# It arrived !!!



## PTV (Nov 16, 2008)

So just 8 days after ordering, 8 days that included Thanksgiving - I received my beautiful Le Champione SL. The bike came in perfect condition, well packaged and even the wheels seem true. Every detail was just as described and there was no skimping on the details - even down to the Jagwire cable housings. Very pleased with the bike - it's incredibly light and loosk great. I bought the aluminum because of the parts spec - 20spd Ultegra, Ritchey WCS everything including wheels and full carbon FSA crank. I plan on upgrading the frame to a US steel or similar but it's just fine for now. Love it. I absolutely garauntee anyone out there that I have nothing to do with BikesDirect - and I'm accept I may have got lucky - but all I have is praise for them - they quickly delivered exactly what they promised in perfect condition. Thanks BD !!


----------



## 20sMotoSpirit (May 27, 2007)

PTV said:


> So just 8 days after ordering, 8 days that included Thanksgiving - I received my beautiful Le Champione SL. The bike came in perfect condition, well packaged and even the wheels seem true. Every detail was just as described and there was no skimping on the details - even down to the Jagwire cable housings. Very pleased with the bike - it's incredibly light and loosk great. I bought the aluminum because of the parts spec - 20spd Ultegra, Ritchey WCS everything including wheels and full carbon FSA crank. I plan on upgrading the frame to a US steel or similar but it's just fine for now. Love it. I absolutely garauntee anyone out there that I have nothing to do with BikesDirect - and I'm accept I may have got lucky - but all I have is praise for them - they quickly delivered exactly what they promised in perfect condition. Thanks BD !!
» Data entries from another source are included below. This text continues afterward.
-- ==== Sys2Proof/Machine/Dispatch.lean ====
section
/-!
DEFINITION. One arm for every row of the opcode table: the instruction's meaning.
-/

namespace Sys2Proof.Machine
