/-- R18, R153, R154, R156: SYNCW, REFORM, REFORM.S, HALT and HALT.R act on each of their threads in lane order: at SYNCW a
wave's threads wait, all released at once when every live thread of the wave waits; REFORM files a thread at the target in
its own stand, and without room leaves it at the instruction; REFORM.S moves a wave's thread to a free context of its stand;
HALT takes the thread out of the run, to end once its writes are complete.
R20, R26: a thread is filed in the pocket its key hashes to where that is free or holds its key with room, else in the first
pocket after it, modulo 64, that holds the key with room, else in the first free one, or leaves it at once in a wave; where
none qualifies it goes on the stand's pocket list, and without room there it is not filed. It keeps g, p, flags, generator and its
trap registers; k, the mailbox and the operand queues stay behind.
R26, R27: REFORM.S takes the thread to the first free context of its stand that no earlier thread waits for, with g0 to g63 and
what else it keeps when filed; without one it waits for a context where the spill area has room for its record, and else stays
at the instruction. -/
def Obligations.HomesAndHalts : Prop :=
  (∀ (i : Instr) (k : Ins) (s : State) (r : Run) (lead : Nat) (go : List Nat),
    i.ins = some k → k.op ∈ [Op.syncw, .reform, .reformS, .halt, .haltR] → Clear (semOf k.op) k s r lead go →
    exec i s = .next (concluded s k go (
      let a := s.advance k
      let target := r.pc + BitVec.ofInt 64 (4 * k.ofs)
      match k.op with
      | .syncw =>
        let x := go.foldl (fun x u => if (x.homeOf u).isWave then x.setStatus u .syncw else x) a
        match x.homeOf lead with
        | .wave e n _ => x.syncRelease e n
        | _ => x
      | .reform => go.foldl (fun x u =>
          match x.file u (x.homeOf u).stand target with
          | some y => y.countEvent y.focus 0x22 1
          | none => x.stayAt u r.pc) a
      | .reformS => go.foldl (fun x u =>
          if (x.homeOf u).isWave then x.migrate u target r.pc else x.modThread u fun th => { th with pc := target }) a
      | _ => (go.foldl (fun x u =>
          ((x.leaveRun u).modThread u fun th =>
            { th with successor := if k.op = .haltR then some ((x.wordB u k).toNat % 4096) else none }).setStatus u .halting)
          a).settleHalts))) ∧
  (∀ (s : State) (t n : Nat) (pc : W64) (th : Thread), s.thread? t = some th → t ∉ (s.stand n).plist →
    let ps := (s.stand n).pockets
    let h := Config.pocketHash (s.launchId th.launch) th.wg pc.toNat % 64
    let order := (List.range 63).map fun j => (h + 1 + j) % 64
    let fits (j : Nat) : Bool := (ps.get? j).any fun p =>
      p.launch == th.launch && p.wg == th.wg && p.pc == pc && decide (p.members.length < 32)
    let free (j : Nat) : Bool := (ps.get? j).isNone
    let choice := if fits h || free h then some h else (order.find? fits).orElse fun _ => order.find? free
    (choice = none → s.spillRoom n 0 = false → s.file t n pc = none) ∧
    (choice.isSome = true ∨ s.spillRoom n 0 = true → ∃ y th', s.file t n pc = some y ∧ y.thread? t = some th' ∧
      (∀ j, choice = some j → th'.home = .pocket n j ∨ th'.home = .queued n) ∧
      (choice = none → (∃ j, th'.home = .pocket n j) ∨ th'.home = .queued n ∨ th'.home = .plist n) ∧
      th'.pc = pc ∧ th'.g = th.g ∧ th'.p = th.p ∧ th'.fex = th.fex ∧ th'.fmode = th.fmode ∧ th'.rng = th.rng ∧
      th'.epc = th.epc ∧ th'.ecause = th.ecause ∧ th'.einfo = th.einfo ∧ th'.inTrap = th.inTrap ∧
      th'.filed = s.clock.arith ∧ th'.status = .ready ∧ th'.k = [] ∧ th'.mb = [] ∧ th'.oq = [])) ∧
  (∀ (s : State) (t e x : Nat) (lane : Nat) (tgt pc : W64) (th : Thread), s.thread? t = some th → th.home = .wave e x lane →
    let n := e / 2
    let free := (s.freeContexts n).drop (s.stand n).waitCtx.length
    ∃ th', (s.migrate t tgt pc).thread? t = some th' ∧
      th'.p = th.p ∧ th'.fex = th.fex ∧ th'.fmode = th.fmode ∧ th'.rng = th.rng ∧
      (∀ c, free.head? = some c → th'.home = .scalar c.1 c.2 ∧ th'.pc = tgt ∧ th'.k = [] ∧ th'.mb = [] ∧
        ∀ j, th'.readG j = if j < 64 then th.readG j else {}) ∧
      (free = [] → s.spillRoom n 0 = true → th'.home = .waitCtx n ∧ th'.pc = tgt ∧ th'.g = th.g) ∧
      (free = [] → s.spillRoom n 0 = false → th'.home = th.home ∧ th'.pc = pc ∧ th'.g = th.g))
ins't it great.. for 1200 you get all the parts you need and then a great frame makes the bike unstoppable. I have gotten so many compliments on my S_works


----------



## PTV (Nov 16, 2008)

Totally agree - a lot of people had said go for the carbon or 853 and upgrade the parts - but to be honest it's cheaper and easier to go for the parts and upgrade the frame. I just saw my Ultegra shifter/levers in my LBS for $399 ! I've had a lots of bikes - mainly mountain - Titus, Moots, yeti, all sorts , and I have to say , even though I'll probably replace it , the frame is made really well and looks good. I love the LBS's - but Bikesdirect just make way too much sense !


----------



## 20sMotoSpirit (May 27, 2007)

PTV said:


> Totally agree - a lot of people had said go for the carbon or 853 and upgrade the parts - but to be honest it's cheaper and easier to go for the parts and upgrade the frame. I just saw my Ultegra shifter/levers in my LBS for $399 ! I've had a lots of bikes - mainly mountain - Titus, Moots, yeti, all sorts , and I have to say , even though I'll probably replace it , the frame is made really well and looks good. I love the LBS's - but Bikesdirect just make way too much sense !
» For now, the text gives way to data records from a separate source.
/-- R118, R135, R136, R285: the extended forms of majors 0x80 to 0x9A, with the minor and the X that pick the row. -/
theorem test_decode_extended_80_to_9a :
    [(0x80, 0, 0, Instr.cvt), (0x81, 0, 0, Instr.gcvt), (0x82, 0, 0, Instr.gcmp), (0x83, 0, 0, Instr.gclass),
     (0x88, 0, 0, Instr.dot4), (0x89, 0, 0, Instr.vadd), (0x8A, 0, 0, Instr.vsub), (0x8B, 0, 0, Instr.vmul),
     (0x8C, 0, 0, Instr.vmad), (0x8D, 0, 0, Instr.vmin), (0x8E, 0, 0, Instr.vmax), (0x90, 0, 0, Instr.shfl),
     (0x91, 0, 0, Instr.ballot), (0x92, 0, 0, Instr.vote), (0x93, 0, 0, Instr.rand), (0x98, 0, 0, Instr.qxmax),
     (0x99, 0, 0, Instr.qscale), (0x9A, 0, 0, Instr.qcvt)].all
      (fun r => decodeTableWord 96 (extendedWord r.1 r.2.1 r.2.2.1) ==
        some (r.2.2.2 (extendedFields r.2.1 r.2.2.1))) = true := by decide

/-- R118, R135, R136, R285: the extended forms of majors 0xA0 to 0xAD, with the minor and the X that pick the row. -/
theorem test_decode_extended_a0_to_ad :
    [(0xA0, 0, 0, Instr.ldX96), (0xA1, 0, 0, Instr.stX96), (0xA2, 0, 0, Instr.ldg), (0xA3, 0, 0, Instr.sts),
     (0xA4, 0, 0, Instr.pref), (0xA5, 0, 0, Instr.atom), (0xA6, 0, 0, Instr.fence), (0xA8, 0, 0, Instr.barArr),
     (0xA9, 0, 0, Instr.barWait), (0xAA, 0, 0, Instr.barSync), (0xAB, 0, 0, Instr.cvsign),
     (0xAC, 0, 0, Instr.cvwait), (0xAD, 0, 0, Instr.bndSet)].all
      (fun r => decodeTableWord 96 (extendedWord r.1 r.2.1 r.2.2.1) ==
        some (r.2.2.2 (extendedFields r.2.1 r.2.2.1))) = true := by decide

/-- R118, R135, R136, R285: the extended forms of majors 0xC0 to 0xCC, with the minor and the X that pick the row. -/
theorem test_decode_extended_c0_to_cc :
    [(0xC0, 0, 0, Instr.flumeCopy), (0xC1, 0, 0, Instr.flumeTile), (0xC2, 0, 0, Instr.flumeWait),
     (0xC3, 0, 0, Instr.flumeCvt), (0xC4, 0, 0, Instr.gset), (0xC5, 0, 0, Instr.gclr), (0xC8, 0, 0, Instr.tspawn),
     (0xC9, 0, 0, Instr.trange), (0xCA, 0, 0, Instr.tdone), (0xCB, 0, 0, Instr.tabort), (0xCC, 0, 0, Instr.tstamp)].all
      (fun r => decodeTableWord 96 (extendedWord r.1 r.2.1 r.2.2.1) ==
        some (r.2.2.2 (extendedFields r.2.1 r.2.2.1))) = true := by decide

/-- R118, R135, R136, R285: the extended forms of majors 0xD0 to 0xDB, with the minor and the X that pick the row. -/
theorem test_decode_extended_d0_to_db :
    [(0xD0, 0, 0, Instr.rayEnq), (0xD1, 0, 0, Instr.rayBox4), (0xD2, 0, 0, Instr.rayTri),
     (0xD3, 0, 0, Instr.rayNext), (0xD4, 0, 0, Instr.rayHit), (0xD5, 0, 0, Instr.rayFin),
     (0xD8, 0, 0, Instr.primEmit), (0xD9, 0, 0, Instr.visRead), (0xDA, 0, 0, Instr.texReq),
     (0xDB, 0, 0, Instr.blkDcmp), (0xD8, 0, 1, Instr.primEmitClose)].all
      (fun r => decodeTableWord 96 (extendedWord r.1 r.2.1 r.2.2.1) ==
        some (r.2.2.2 (extendedFields r.2.1 r.2.2.1))) = true := by decide

/-- R118, R135, R136, R285: the extended forms of majors 0xE0 to 0xEC, with the minor and the X that pick the row. -/
theorem test_decode_extended_e0_to_ec :
    [(0xE0, 0, 0, Instr.tld), (0xE1, 0, 0, Instr.tldt), (0xE2, 0, 0, Instr.tst), (0xE3, 0, 0, Instr.tzero),
     (0xE4, 0, 0, Instr.tgather), (0xE5, 0, 0, Instr.nzscan), (0xE6, 0, 0, Instr.mma), (0xE7, 0, 0, Instr.mmaS),
     (0xE8, 0, 0, Instr.accMov), (0xE9, 0, 0, Instr.accLd), (0xEA, 0, 0, Instr.accSt), (0xEB, 0, 0, Instr.accCvt),
     (0xEC, 0, 0, Instr.accZero)].all
      (fun r => decodeTableWord 96 (extendedWord r.1 r.2.1 r.2.2.1) ==
        some (r.2.2.2 (extendedFields r.2.1 r.2.2.1))) = true := by decide

/-! ### Encoding -/

/-- R117: the encoder writes the example's bytes. -/
theorem test_encode_r117_example :
    encode (.addB32 { b := 0x27, a := 5, d := 4, g := 3, e := false, lit := none }) = [0x08, 0x18, 0x51, 0x9C] := by
  decide

/-! ### Well-formed words -/

/-- An extended word with every field zero. -/
def blankWord : X96 :=
  { rsv := 0, kb := false, wu := false, sl := false, em := false, ft := 0, y := false, stall := 0, hint := 0, x := 0
    c := 0, b := 0, a := 0, d := 0, ty := 0, minor := 0, gc := false, g2n := false, g2 := 0, g1n := false, g1 := 0
    e := false, lit := none }

/-- An extended instruction of an operation, with the E and EM bits it must have. -/
def ins (op : Op) (d a b c x : Nat) (ty : Nat := 0) (minor : Nat := 0) (hint : Nat := 0) : Ins :=
  { op := op, b32 := false
    w := { blankWord with
      d := BitVec.ofNat 8 d, a := BitVec.ofNat 8 a, b := BitVec.ofNat 8 b, c := BitVec.ofNat 8 c, x := BitVec.ofNat 8 x
      ty := BitVec.ofNat 4 ty, minor := BitVec.ofNat 8 minor, hint := BitVec.ofNat 3 hint, e := op.mustEnd
      em := op.long } }

/-- ADD g8, g4, g5 is well formed, and for each check of R138 a variant is refused by that check. -/
theorem test_wellFormed_add : (Instr.addX96 (ins .add 8 4 5 0 0).w).wellFormed = true := by decide

theorem test_wellFormed_refuses :
    let w := (ins .add 8 4 5 0 0).w
    ({ op := .mad, b32 := true, w := w } : Ins).formOk = false ∧
    ({ op := .add, b32 := false, w := { w with rsv := 1 } } : Ins).reservedOk = false ∧
    ({ op := .add, b32 := false, w := { w with minor := 1 } } : Ins).minorOk = false ∧
    ({ op := .add, b32 := false, w := { w with ty := 0xA } } : Ins).typeOk = false ∧
    ({ op := .add, b32 := false, w := { w with c := 1 } } : Ins).operandsOk = false ∧
    ({ op := .add, b32 := false, w := { w with b := 0, lit := some 0x80000000 } } : Ins).literalOk = false ∧
    ({ op := .lit, b32 := false, w := blankWord } : Ins).literalOk = false ∧
    ({ op := .add, b32 := false, w := { w with kb := true } } : Ins).kbOk = false ∧
    ({ op := .add, b32 := false, w := { w with hint := 1 } } : Ins).hintOk = false ∧
    ({ op := .add, b32 := false, w := { w with em := true } } : Ins).emOk = false ∧
    ({ op := .jmp, b32 := false, w := { w with sl := true } } : Ins).slOk = false ∧
    ({ op := .movk, b32 := false, w := { w with wu := true } } : Ins).wuOk = false ∧
    ({ op := .bra, b32 := false, w := w } : Ins).endOk = false ∧
    ({ op := .add, b32 := false, w := { w with d := 9, ty := 2 } } : Ins).operandsOk = false ∧
    ({ op := .lea, b32 := false, w := { w with x := 4 } } : Ins).extraOk = false ∧
    ({ op := .reformS, b32 := false, w := w } : Ins).rowOk = false ∧
    (Instr.primEmitClose (ins .primEmitClose 0 0 0 0 0).w).wellFormed = false := by decide

/-- R138: a variant that one check refuses is no well-formed instruction. -/
theorem test_wellFormed_all :
    let w := (ins .add 8 4 5 0 0).w
    [{ w with rsv := 1 }, { w with minor := 1 }, { w with ty := 0xA }, { w with c := 1 }, { w with kb := true },
      { w with hint := 1 }, { w with em := true }].all (fun v => !(Instr.addX96 v).wellFormed) = true := by decide


/-- What decodes from 32-bit words: its operation, D, A, B, C and X, where it is well formed. -/
def reads (ws : List Nat) : Option (Op × List Nat) :=
  (decodeTableWord (32 * ws.length) (ws.foldr (fun (w acc : Nat) => w + 2 ^ 32 * acc) 0)).bind fun i =>
    if i.wellFormed then i.ins.map fun k => (k.op, [k.d, k.a, k.b, k.c, k.x]) else none

/-- The examples of words in R137, R143, R148, R152, R154, R158, R166, R174, R181, R196 and R197. -/
theorem test_decode_examples_06_07 :
    reads [0x00069809, 0x00060404, 0] = some (.add, [4, 4, 6, 0, 0]) ∧
    reads [0x00000254] = some (.halt, [0, 0, 0, 0, 0]) ∧
    reads [0x00000200] = some (.nop, [0, 0, 0, 0, 0]) ∧
    reads [0x10000039, 0x0005040A, 0] = some (.mulw, [10, 4, 5, 0, 0]) ∧
    (reads [0x0000020D, 0xFFFFF000, 0x000000FF]).map Prod.fst = some .bra ∧
    (reads [0x00000A45, 0x00010000, 0]).map Prod.fst = some .reform ∧
    reads [0x00000281, 0x08061400, 0x00000003] = some (.send, [0, 20, 6, 8, 3]) ∧
    reads [0x000002B1, 0x00000004, 0x00000050] = some (.rdcr, [4, 0, 0, 0, 0x50]) ∧
    reads [0x18510300] = some (.fadd, [4, 5, 6, 0, 0]) ∧
    reads [0x00100401, 0x00000405, 0x00000109] = some (.cvt, [5, 4, 0, 0, 9]) ∧
    reads [0x100004C9, 0x00000506, 0x00000024] = some (.qscale, [6, 5, 0, 0, 0x24]) ∧
    reads [0x100004D1, 0x00060507, 0x00000044] = some (.qcvt, [7, 5, 6, 0, 0x44]) := by decide

/-- The examples of words in R206, R208, R226, R230, R231 and R249. -/
theorem test_decode_examples_08_10 :
    reads [0x1080052B, 0x0C000A08, 0x00100005, 0x00004400, 0] = some (.atom, [8, 10, 0, 12, 5]) ∧
    reads [0x02800531, 0, 0x00000005] = some (.fence, [0, 0, 0, 0, 5]) ∧
    reads [0x20000701, 0x0C000A02, 0] = some (.tld, [2, 10, 0, 12, 0]) ∧
    reads [0x20000729, 0x00000008, 0x00000009] = some (.nzscan, [8, 0, 0, 0, 9]) ∧
    reads [0x90000721, 0x0C080A02, 0x0000000E] = some (.tgather, [2, 10, 8, 12, 14]) ∧
    reads [0x00000681, 0x00001400, 0] = some (.rayEnq, [0, 20, 0, 0, 0]) ∧
    reads [0x00000691, 0x000D000A, 0] = some (.rayTri, [10, 0, 13, 0, 0]) ∧
    reads [0x0000069B, 0, 0, 7, 0] = some (.rayNext, [0, 0, 0, 0, 0]) ∧
    reads [0x000006A1, 0, 0] = some (.rayHit, [0, 0, 0, 0, 0]) := by decide

/-- The examples of words in R264, R291, R293 and R295. -/
theorem test_decode_examples_11_12 :
    reads [0x00000641, 0x08061400, 0x00000003] = some (.tspawn, [0, 20, 6, 8, 3]) ∧
    reads [0x0000064B, 0x00000E00, 0x00000003, 0x00000400, 0] = some (.trange, [0, 14, 0, 0, 3]) ∧
    reads [0x00000655, 0, 0] = some (.tdone, [0, 0, 0, 0, 0]) ∧
    reads [0x000006C9, 0x000C0008, 0] = some (.visRead, [8, 0, 12, 0, 0]) ∧
    reads [0x000006D3, 0x08001400, 0x00000018, 9, 0] = some (.texReq, [0, 20, 0, 8, 24]) ∧
    reads [0x000006D9, 0x00061405, 0] = some (.blkDcmp, [5, 20, 6, 0, 0]) := by decide

/-! ### One step of an instruction -/

/-- The row an extended word belongs to. -/
def row (k : Ins) : Option Instr :=
  if k.b32 then none
  else match rowX96 k.op.major k.minor (k.w.x.getLsbD 0 && !k.w.kb) with
    | .ok f => some (f k.w)
    | .error _ => none

/-- The general registers a thread is given. -/
def regs (l : List (Nat × Nat)) : Table Reg := l.map fun e => (e.1, { val := BitVec.ofNat 32 e.2 })

/-- A scalar thread of launch 0 in context 0 of core 0, whose run is in progress. -/
def scalar : State :=
  (State.reset.withFetchWord 32 0).modThread 0 fun th => { th with g := regs [(2, 0x400000), (4, 8), (5, 9), (6, 1)] }

/-- Its run. -/
def scalarRun : Run := { group := 0, members := [0], pc := BitVec.ofNat 64 programBase }

/-- `scalar` with its thread changed. -/
def scalarWith (f : Thread → Thread) : State := scalar.modThread 0 f

/-- Launch 0's record changed. -/
def withRec (s : State) (f : LaunchRec → LaunchRec) : State := s.modLaunch 0 fun l => { l with r := f l.r }

/-- Two threads of a wave in slot 0 of wave engine 0, with 128 KiB of general registers and four accumulators. -/
def wave : State :=
  let th : Thread := scalar.threads.getD 0 { part := 0, launch := 0, wg := 0, home := .plist 0, pc := 0 }
  { scalar with
    threads := [(1, { th with home := .wave 0 0 0 }), (2, { th with home := .wave 0 0 1 })], focus := waveKey 0
    slots := [(slotKey 0 0, { part := 0, launch := 0, wg := 0, present := [0, 1], tiles := 4, grant := 32768 })]
    engines := [(waveKey 0, { run := some { group := 0, members := [1, 2], pc := BitVec.ofNat 64 programBase } })] }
My next project is getting the FLY XC (v-brakes) and placing all the parts on a specialized Stumpjumper M4 Frame. I dont see why people replace parts on the bikes and keep the frames (only if you paid alot for those frames!)... SLX/XT with a SID for 1000 is a great. I really want to replace the AvidSD7 with XT/XTR M950 v-brakes making it a kick ass rig. 

One of the only things stopping me from this is the price of the Fantom HT elite. Both the FLY XC and the F.HT.E. are both 1000.


----------



## Bertrand (Feb 1, 2005)

Congrats on the new bike. You're following the same route I took. I bought an SL about 3 years ago, rode it, upgraded a few parts..wheels, seatpost, saddle. Then last year I bought a custom Marinoni steel frame and swapped the parts over. Both configurations were great, but the Marinoni is more comfortable for reasons of fit. 

Post some pics of your new steed, BTW.


----------